第137章 剖心(2 / 2)

“哦?”

英恪不等她说完,蓦地开口打断:“可你如今还是把这化成灰也有两分用处的人质留在了城外,留在这。你明知自己护不住他,却还要与他做这可怜见的亡命鸳鸯,又把他送到我面前。妹妹,该说你是傻,还是痴呢?”

塔娜摇了摇头。

“应当说,无论将他交给你,或是交给辽西人,恐怕都难得善终。”

辽西的赵二、赵五两位大将,年轻一辈的陈望、赵无求,几乎都算丧身魏炁之手。至于突厥——此战折损将士,恐有一半皆死在魏炁手下,更对其恨之入骨,无论把他交给谁,说到底,都难逃挫骨扬灰的命运。

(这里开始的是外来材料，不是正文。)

-- ==== Sys2Proof/Machine/Iterate.lean ====
section
/-! DEFINITION. The host's iteration over a bitmask, commands only (41_bitmask_ops.md R117; pseudo-instruction NEXT,
30_encoding.md R77). -/

namespace Sys2Proof.Machine

/-- One round of R117: LOWEST; where LANE_SOME = 1, the lane reported and the state after REMOVE_LOWEST. -/
def nextLane (s : State) : Option (Nat × State) :=
  match exec .lowest s with
  | .next t =>
    if t.laneSome then
      match exec .removeLowest t with
      | .next u => some (t.lane, u)
      | _ => none
    else none
  | _ => none

/-- The lanes R117's loop consumes, in order, for at most `fuel` rounds. -/
def iterateLanes : Nat → State → List Nat
  | 0, _ => []
  | fuel + 1, s =>
    match nextLane s with
    | some (lane, t) => lane :: iterateLanes fuel t
    | none => []

end Sys2Proof.Machine
end

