-- ==== Sys2Proof/Machine/Outputs.lean ====
section
/-! DEFINITION. What the host sees on the output ports (10_state.md R32, R33, R36). -/

namespace Sys2Proof.Machine

/-- The output ports of 10_state.md R33 but for CFG_*, which are `Ports.Cfg`. -/
structure Ports where
  cmdReady : Bool
  rspValid : Bool
  rspCode : BitVec 2
  memReqValid : Bool
  memReqAddr : Nat
  mOut : Bitmask
  mValid : Bool
  laneOut : Nat
  laneSomeOut : Bool
  laneValid : Bool
  anyOut : Bool
  anyValid : Bool
  outBytes : Bitmask
  outValid : Bool
  statusOut : BitVec 8
  fcmdOut : CmdWord
  faddrOut : Nat
  deriving DecidableEq, Repr

/-- The two outputs of the read channel, as the memory sees them (10_state.md R33). -/
structure MemPorts where
  memReqValid : Bool
  memReqAddr : Nat
  deriving DecidableEq, Repr

/-- The configuration outputs of 10_state.md R32. -/
structure CfgPorts where
  cfgVariant : BitVec 1
  cfgWidth : BitVec 16
  cfgAlignWidth : BitVec 16
  cfgBitmaskStride : BitVec 8
  cfgBitmaskMask : Bitmask
  cfgEmpty : Byte
  cfgDeleted : Byte
  deriving DecidableEq, Repr

end Sys2Proof.Machine

namespace Sys2Proof

/-- CFG_VARIANT: 0 = HW, 1 = FB (10_state.md R32). -/
def Variant.code : Variant → BitVec 1
  | .hw => 0
  | .fb _ => 1

/-- The configuration outputs: constants of the instance (10_state.md R32). -/
def Config.ports (c : Config) : Machine.CfgPorts :=
  { cfgVariant := c.variant.code
    cfgWidth := BitVec.ofNat 16 c.width
    cfgAlignWidth := BitVec.ofNat 16 c.alignWidth
    cfgBitmaskStride := BitVec.ofNat 8 c.stride
    cfgBitmaskMask := c.bitmaskMask
    cfgEmpty := emptyByte
    cfgDeleted := c.deleted }

end Sys2Proof

namespace Sys2Proof.Machine

/-- The packing of bytes: byte i in bits [8i+7:8i] (10_state.md R23, R27). -/
def packBytes : List Byte → Bitmask
  | [] => 0#128
  | b :: rest => (packBytes rest <<< 8) ||| b.setWidth 128

/-- The low `n` bits of a value on a port. -/
def lowBits (n : Nat) (v : Bitmask) : Bitmask := v &&& ((1#128 <<< n) - 1#128)

/-- MEM_REQ_ADDR while no byte read is requested: a free value of ADDR_WIDTH bits (10_state.md R33, log 13). -/
def State.idleMemReqAddr (s : State) (n : Nat) : Nat := Config.freeMemReqAddr n % 2 ^ s.cfg.addrWidth

/-- What the memory sees on MEM_REQ_VALID and MEM_REQ_ADDR at beat `k` of the command accepted last: the reads it
requests, each once (20_memory.md R49, R52), in the free order of observation `n` (log 9), and after them none. -/
def State.memRequest (s : State) (n k : Nat) : MemPorts :=
  if h : k < s.memReqs.length then
    { memReqValid := true, memReqAddr := s.memReqs[Config.readOrder n s.memReqs.length ⟨k, h⟩] }
  else { memReqValid := false, memReqAddr := s.idleMemReqAddr n }

/-- The output ports at the host's sample number `n` (10_state.md R33, R36). A data output whose valid bit is 0, RSP_CODE
without RSP_VALID, and every output but STATUS_OUT[0] (60_exceptions.md R134) while a command is in progress are
unspecified: free values, one for each sample (log 13). MEM_REQ_VALID is 0 between commands (20_memory.md R56); what the
memory sees of the read channel in a command is `State.memRequest`. -/
def State.ports (s : State) (n : Nat) : Ports :=
  let bit (port : String) (b : Bool) : Bool := if s.busy then Config.freeBit port n else b
  { cmdReady := s.cmdReady
    rspValid := s.rspValid
    rspCode := if s.rspValid then s.rspCode.code else BitVec.ofNat 2 (Config.freeRspCode n).val
    memReqValid := bit "MEM_REQ_VALID" false
    memReqAddr := s.idleMemReqAddr n
    mOut := if s.mValid && !s.busy then s.m else lowBits s.cfg.bitmaskBits (Config.freeMOut n)
    mValid := bit "M_VALID" s.mValid
    laneOut := if s.laneValid && !s.busy then s.lane else Config.freeLaneOut n % 2 ^ s.cfg.laneBits
    laneSomeOut := if s.laneValid && !s.busy then s.laneSome else Config.freeBit "LANE_SOME_OUT" n
    laneValid := bit "LANE_VALID" s.laneValid
    anyOut := if s.anyValid && !s.busy then s.anyf else Config.freeBit "ANY_OUT" n
    anyValid := bit "ANY_VALID" s.anyValid
    outBytes :=
      if s.outValid && !s.busy then packBytes s.out else lowBits (8 * s.cfg.width) (Config.freeOutBytes n)
    outValid := bit "OUT_VALID" s.outValid
    statusOut := if s.busy then (Config.freeStatusOut n &&& 0xFE#8) ||| (s.status &&& 1#8) else s.status
    fcmdOut := if s.busy then Config.freeFcmdOut n else s.fcmd
    faddrOut := if s.busy then Config.freeFaddrOut n % 2 ^ s.cfg.addrWidth else s.faddr }

end Sys2Proof.Machine
end

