/-! ## Invariants -/

/-- The invariant of `State.Inv` is kept by every step. -/
def Obligations.EveryStepKeepsTheInvariant : Prop :=
  ∀ s t : State, s.Inv → step s = .next t → t.Inv

/-- The reset state of every legal instance meets the invariant; the machine's own reset state does. -/
def Obligations.ResetMeetsTheInvariant : Prop :=
  (∀ c : Config, c.wf = true → (State.resetFor c).Inv) ∧ State.reset.Inv

/-- R150: while RST is asserted every register stays at its reset value. -/
def Obligations.RegistersAreHeldInReset : Prop :=
  ∀ s t : State, s.HeldInReset → step s = .next t → t.HeldInReset

/-- R155: the constants never change. -/
def Obligations.ParametersNeverChange : Prop :=
  ∀ s t : State, step s = .next t → t.cfg = s.cfg ∧ t.cfg.ports = s.cfg.ports

/-- R30: no command clears a valid bit. -/
def Obligations.ValidBitsAreClearedByResetAlone : Prop :=
  ∀ s t : State, step s = .next t →
    ((s.gValid = true → t.gValid = true) ∧ (s.mValid = true → t.mValid = true) ∧
      (s.laneValid = true → t.laneValid = true) ∧ (s.anyValid = true → t.anyValid = true) ∧
      (s.outValid = true → t.outValid = true)) ∨
    t.rst = true

/-! ## Isolation -/

/-- R36, R40, R85, R110: a register whose valid bit is 0 decides nothing: two states that differ in such registers alone
step to states that differ in such registers alone. The model's reset values of G, M, LANE, LANE_SOME, ANYF, OUT and
RSP_CODE (DESIGN CHOICE, log 2) therefore cannot be told apart. -/
def Obligations.HiddenRegistersDecideNothing : Prop :=
  ∀ s t : State, s.SameVisible t → SameOutcome (step s) (step t)

/-- R36: no output shows a register whose valid bit is 0. -/
def Obligations.OutputsShowNoHiddenRegister : Prop :=
  ∀ (s t : State) (n : Nat), s.SameVisible t → s.ports n = t.ports n

/-- R17, R37: what a command writes depends on its read set alone. -/
def Obligations.ResultsDependOnTheReadSet : Prop :=
  ∀ (i : Instr) (s t s' t' : State), s.faulted = false → t.faulted = false → s.cfg = t.cfg → AgreeOnReads i s t →
    exec i s = .next s' → exec i t = .next t' →
    s'.rspCode = t'.rspCode ∧ (s'.rspCode = .ok → AgreeOnWrites i s' t') ∧
      (s'.rspCode = .fault → s'.status = t'.status ∧ s'.fcmd = t'.fcmd ∧ s'.faddr = t'.faddr)

/-! ## Frames -/

/-- R37: what each command may change, by its response; memory is never changed. -/
def Obligations.EveryCommandKeepsToItsWriteSet : Prop :=
  ∀ (i : Instr) (s t : State), exec i s = .next t →
    (t.rspCode = .ok → WroteOnlyItsSet i s t) ∧
    (t.rspCode = .fault → t = answeredFault { s with memReqs := t.memReqs } t.status t.fcmd t.faddr ∧
      ((∀ a, i ≠ .load a) → t.memReqs = s.memReqs)) ∧
    (t.rspCode = .rejected → t = answeredRejected s) ∧
    (∀ x, Memory.lookup t.mem x = Memory.lookup s.mem x)

/-- From R53, R56: a completed host write changes the byte written and nothing else, no register among them. That the
written address becomes readable is the model's choice (log 3). -/
def Obligations.HostWriteChangesOneByte : Prop :=
  ∀ (s : State) (rest : List HostEvent) (a : Nat) (b : Byte), s.host = .store a b :: rest → a < 2 ^ s.cfg.addrWidth →
    ∃ t, step s = .next t ∧ t = { s with host := rest, mem := t.mem } ∧ Memory.lookup t.mem a = some b ∧
      ∀ x, x ≠ a → Memory.lookup t.mem x = Memory.lookup s.mem x

/-! ## LOAD -/

/-- From R86: a LOAD that passes its checks fills G. A byte the host writes in the window is a free value, answered without
an error (the model's choice, log 4); the statement holds for every value of it. -/
def Obligations.LoadFillsTheGroup : Prop :=
  ∀ (s : State) (a : Nat), s.faulted = false → a % s.cfg.alignWidth = 0 → a + s.cfg.width ≤ 2 ^ s.cfg.addrWidth →
    (∀ i < s.cfg.width, LaneAnswers s a i) → LoadFills s a

/-- R50: a misaligned LOAD faults MISALIGNED and requests nothing; with ALIGN_WIDTH = 1 none is misaligned. -/
def Obligations.MisalignedLoadFaults : Prop :=
  (∀ (s : State) (a : Nat), s.faulted = false → a % s.cfg.alignWidth ≠ 0 →
    exec (.load a) s = .next (answeredFault s 0x05#8 0x0100#16 a)) ∧
  (∀ (s : State) (a : Nat), s.cfg.alignWidth = 1 → a % s.cfg.alignWidth = 0)

/-- R51: an aligned LOAD past the top of the address space faults BUS and requests nothing; with ALIGN_WIDTH = WIDTH, and
WIDTH dividing 2^ADDR_WIDTH as the rule takes for granted (log 19), no aligned address is past the top. -/
def Obligations.LoadPastTheTopFaults : Prop :=
  (∀ (s : State) (a : Nat), s.faulted = false → a % s.cfg.alignWidth = 0 → 2 ^ s.cfg.addrWidth < a + s.cfg.width →
    exec (.load a) s = .next (answeredFault s 0x07#8 0x0100#16 a)) ∧
  (∀ (c : Config) (a : Nat), c.alignWidth = c.width → c.width ∣ 2 ^ c.addrWidth → a < 2 ^ c.addrWidth →
    a % c.alignWidth = 0 → a + c.width ≤ 2 ^ c.addrWidth)

/-- R49, R86, R128: a LOAD one of whose bytes answers an error faults BUS with its base address, after requesting the
group; nothing else is changed. -/
def Obligations.UnreadableLoadFaults : Prop :=
  ∀ (s : State) (a i : Nat), s.faulted = false → a % s.cfg.alignWidth = 0 → a + s.cfg.width ≤ 2 ^ s.cfg.addrWidth →
    i < s.cfg.width → ¬ LaneAnswers s a i →
    exec (.load a) s = .next (answeredFault { s with memReqs := (List.range s.cfg.width).map (fun j => a + j) }
      0x07#8 0x0100#16 a)

/-- R52: a LOAD that passes R50 and R51 requests each byte of its group once, and no other address. -/
def Obligations.LoadRequestsItsGroupOnce : Prop :=
  ∀ (s t : State) (a : Nat), s.faulted = false → a % s.cfg.alignWidth = 0 → a + s.cfg.width ≤ 2 ^ s.cfg.addrWidth →
    exec (.load a) s = .next t →
    t.memReqs.length = s.cfg.width ∧ t.memReqs.Nodup ∧ ∀ x, x ∈ t.memReqs ↔ a ≤ x ∧ x < a + s.cfg.width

而或许这便是为什么,分明已将他交给赤甲卫,临到了时,她又回头叫住对方。

只转而向人要来了一件狐皮大氅,以及,一把吹毛断发的匕首。

掩在大氅下的右手,按住那宝石刀鞘——她想,自己的心本该跳得极快,一如当她决意将长剑刺入那名为赵岩的赤甲卫身体中时,她的心跳那样急促,近乎跳出喉口。

然而此刻,她的目光却平静如水,只默然望向眼前那张再熟悉不过——当初定风城时,时隔经年,她甚至仍能在人群中一眼认出的脸。

她早已分不清此刻做出决定的自己究竟是谁。

是谢沉沉么?

许是死期将至,那些令她变得痴笨的药物,在生死面前亦变得无足轻重。于是,伴着死前的走马灯,她的确想起了一些久远的记忆,如一个陌路的旅人,在脑海中旁观着她的一生。

又或是,塔娜?

从她苏醒以来,她一直做着的这个人,认准的这个身份,为此,她亦步亦趋地学着,活着。可尽管如此,还是有许多人将她错认成“另一个人”。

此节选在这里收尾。